Brickell was known for his skill at building kilns. Most of the kilns at Driving Creek Railway were designed and built by Brickell using bricks made on-site from clay sourced on the same property. According to Christine Leov-Lealand's biography, Brickell built his first brick kiln at age seven under the family home in Devonport, which was almost set alight.

Brickell built his first homemade kiln in Freemans Bay in the mid-1950s, this acted as a social hub for fellow potters and artists such as Hamish Keith and Keith Patterson and paving the way for the establishment of dealer galleries like New Vision.

He built a round coal-fired kiln for potter Yvonne Rust in Greymouth in 1968, and in 1975, constructed another for artist Ralph Hotere in Port Chalmers, fired from pine bark recycled from a nearby wharf. In 1982, Brickell was invited to Vanuatu to build a kiln and establish a ceramics programme for young people, and in 1986, he built a wood-fired salt-glaze kiln for the Northern Arizona University Art Gallery.

==Selected exhibitions==
The Press reported on 24 September 1964 that the Queen Elizabeth II Arts Council, the governing board of Creative New Zealand, had organised an exhibition of New Zealand ceramics and paintings to open in the Takashimaya store in Ginza, during the Tokyo Olympic Games.

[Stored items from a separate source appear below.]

-- ==== Sys2Proof/Laws/Frames.lean ====
section
/-! SUPPORT. Frames: for each composite operation, the fields it leaves as they were. `State.rest` stands for the
fields that no operation below the link and the events touches. -/

namespace Sys2Proof.Machine

open Sys2Proof

-- One declaration after another: side by side, their proofs wait for each other's equation lemmas in many threads.
set_option Elab.async false

/-- A fold of steps that keep a reading of the state keeps it. -/
theorem foldl_keeps {α β : Type} (read : State → β) (f : State → α → State)
    (h : ∀ s a, read (f s a) = read s) (l : List α) (s : State) : read (l.foldl f s) = read s := by
  induction l generalizing s with
  | nil => rfl
  | cons a l ih => rw [List.foldl_cons, ih, h]

/-- The fields that only the link's events, the bus events, the resets and the part requests change. -/
def State.rest (s : State) : State :=
  { State.reset with
    resetCause := s.resetCause, curveA := s.curveA, curveB := s.curveB, busIdleFrom := s.busIdleFrom,
    receiverSynced := s.receiverSynced, levels := s.levels, link := s.link, reply := s.reply,
    readyAt := s.readyAt, freeCount := s.freeCount, pending := s.pending }

@[simp] theorem State.advance_rest (s : State) (dt : Nat) :
    (s.advance dt).rest = s.rest := rfl

@[simp] theorem State.runTo_rest (s : State) (m : Nat) :
    (s.runTo m).rest = s.rest := rfl

@[simp] theorem State.runToTenth_rest (s : State) (m : Nat) :
    (s.runToTenth m).rest = s.rest := rfl

@[simp] theorem State.modSec_rest (s : State) (n : Slot) (f : SectionRecord → SectionRecord) :
    (s.modSec n f).rest = s.rest := rfl

@[simp] theorem State.modFan_rest (s : State) (n : Slot) (f : FanChannel → FanChannel) :
    (s.modFan n f).rest = s.rest := rfl

@[simp] theorem State.modLoop_rest (s : State) (l : LoopId) (f : LoopRecord → LoopRecord) :
    (s.modLoop l f).rest = s.rest := rfl

@[simp] theorem State.modPump_rest (s : State) (l : LoopId) (f : Channel → Channel) :
    (s.modPump l f).rest = s.rest := rfl

@[simp] theorem State.setBinding_rest (s : State) (b : BindingId) (v : BindingState) :
    (s.setBinding b v).rest = s.rest := rfl

@[simp] theorem State.modLine_rest (s : State) (k : LineId) (f : ClearLine → ClearLine) :
    (s.modLine k f).rest = s.rest := rfl

@[simp] theorem State.modSearch_rest (s : State) (f : SearchContext → SearchContext) :
    (s.modSearch f).rest = s.rest := rfl

@[simp] theorem State.post_rest (s : State) (k : CauseKind) (i : Nat) :
    (s.post k i).rest = s.rest := rfl

@[simp] theorem State.dropCauses_rest (s : State) (p : Cause → Bool) :
    (s.dropCauses p).rest = s.rest := rfl

@[simp] theorem State.dropSectionCauses_rest (s : State) (n : Slot) :
    (s.dropSectionCauses n).rest = s.rest := rfl

@[simp] theorem State.dropStale_rest (s : State) (b : BindingId) :
    (s.dropStale b).rest = s.rest := rfl

@[simp] theorem State.dropLoopCauses_rest (s : State) (l : LoopId) :
    (s.dropLoopCauses l).rest = s.rest := rfl

@[simp] theorem State.joinQueue_rest (s : State) (n : Slot) :
    (s.joinQueue n).rest = s.rest := rfl

@[simp] theorem State.leaveQueue_rest (s : State) (n : Slot) :
    (s.leaveQueue n).rest = s.rest := rfl

@[simp] theorem State.postValve_rest (s : State) (n : Slot) (c : ValveCommand) :
    (s.postValve n c).rest = s.rest := rfl

@[simp] theorem State.removeEntry_rest (s : State) (n : Slot) :
    (s.removeEntry n).rest = s.rest := rfl

@[simp] theorem State.setDest_rest (s : State) (d : DestField) (v : Destination) :
    (s.setDest d v).rest = s.rest := by
  cases d <;> rfl

/-! `formOwn` -/


@[simp] theorem State.formOwn_time (s : State) (n : Slot) :
    (s.formOwn n).time = s.time := by
  simp [State.formOwn]

@[simp] theorem State.formOwn_stopLow (s : State) (n : Slot) :
    (s.formOwn n).stopLow = s.stopLow := by
  simp [State.formOwn]

@[simp] theorem State.formOwn_resetPin (s : State) (n : Slot) :
    (s.formOwn n).resetPin = s.resetPin := by
  simp [State.formOwn]

@[simp] theorem State.formOwn_drive (s : State) (n : Slot) :
    (s.formOwn n).drive = s.drive := by
  simp [State.formOwn]

@[simp] theorem State.formOwn_sections (s : State) (n : Slot) :
    (s.formOwn n).sections = s.sections := by
  simp [State.formOwn]

@[simp] theorem State.formOwn_sec (s : State) (n : Slot) (i : Slot) :
    (s.formOwn n).sec i = s.sec i := by
  simp [State.sec]

@[simp] theorem State.formOwn_loops (s : State) (n : Slot) :
    (s.formOwn n).loops = s.loops := by
  simp [State.formOwn]

@[simp] theorem State.formOwn_loopRec (s : State) (n : Slot) (i : LoopId) :
    (s.formOwn n).loopRec i = s.loopRec i := by
  simp [State.loopRec]

@[simp] theorem State.formOwn_pumps (s : State) (n : Slot) :
    (s.formOwn n).pumps = s.pumps := by
  simp [State.formOwn]

@[simp] theorem State.formOwn_pump (s : State) (n : Slot) (i : LoopId) :
    (s.formOwn n).pump i = s.pump i := by
  simp [State.pump]

@[simp] theorem State.formOwn_evalQueue (s : State) (n : Slot) :
    (s.formOwn n).evalQueue = s.evalQueue := by
  simp [State.formOwn]

@[simp] theorem State.formOwn_bindings (s : State) (n : Slot) :
    (s.formOwn n).bindings = s.bindings := by
  simp [State.formOwn]

@[simp] theorem State.formOwn_binding (s : State) (n : Slot) (i : BindingId) :
    (s.formOwn n).binding i = s.binding i := by
  simp [State.binding]

@[simp] theorem State.formOwn_txQueue (s : State) (n : Slot) :
    (s.formOwn n).txQueue = s.txQueue := by
  simp [State.formOwn]

@[simp] theorem State.formOwn_transmission (s : State) (n : Slot) :
    (s.formOwn n).transmission = s.transmission := by
  simp [State.formOwn]

@[simp] theorem State.formOwn_search (s : State) (n : Slot) :
    (s.formOwn n).search = s.search := by
  simp [State.formOwn]

@[simp] theorem State.formOwn_lines (s : State) (n : Slot) :
    (s.formOwn n).lines = s.lines := by
  simp [State.formOwn]

@[simp] theorem State.formOwn_line (s : State) (n : Slot) (i : LineId) :
    (s.formOwn n).line i = s.line i := by
  simp [State.line]

@[simp] theorem State.formOwn_attention (s : State) (n : Slot) :
    (s.formOwn n).attention = s.attention := by
  simp [State.formOwn]

@[simp] theorem State.formOwn_seen (s : State) (n : Slot) :
    (s.formOwn n).seen = s.seen := by
  simp [State.formOwn]

@[simp] theorem State.formOwn_rest (s : State) (n : Slot) :
    (s.formOwn n).rest = s.rest := by
  simp [State.formOwn]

The exhibition, which was later to tour Malaysia and India, included work by Brickell as part of a selection, said by the Director of the Auckland Art Gallery, Peter Tomory, to show work that reflected the variety and professionalism in New Zealand and "help counter the impressions...[that New Zealand]...was a nation of shepherds".

In May 1966, Brickell, along with Len Castle, Doreen Blumhardt and Helen Mason, exhibited some of his work at the N.Z Painting and Pottery exhibition in London. In a 1969 exhibition at Several Arts Gallery in Christchurch, Brickell, who displayed a selection of "platters, jugs, bottles, beer mugs, a coffee set and fruit bowls", was described along with Yvonne Rust as one of the potters [who gave]..."strength to the exhibition".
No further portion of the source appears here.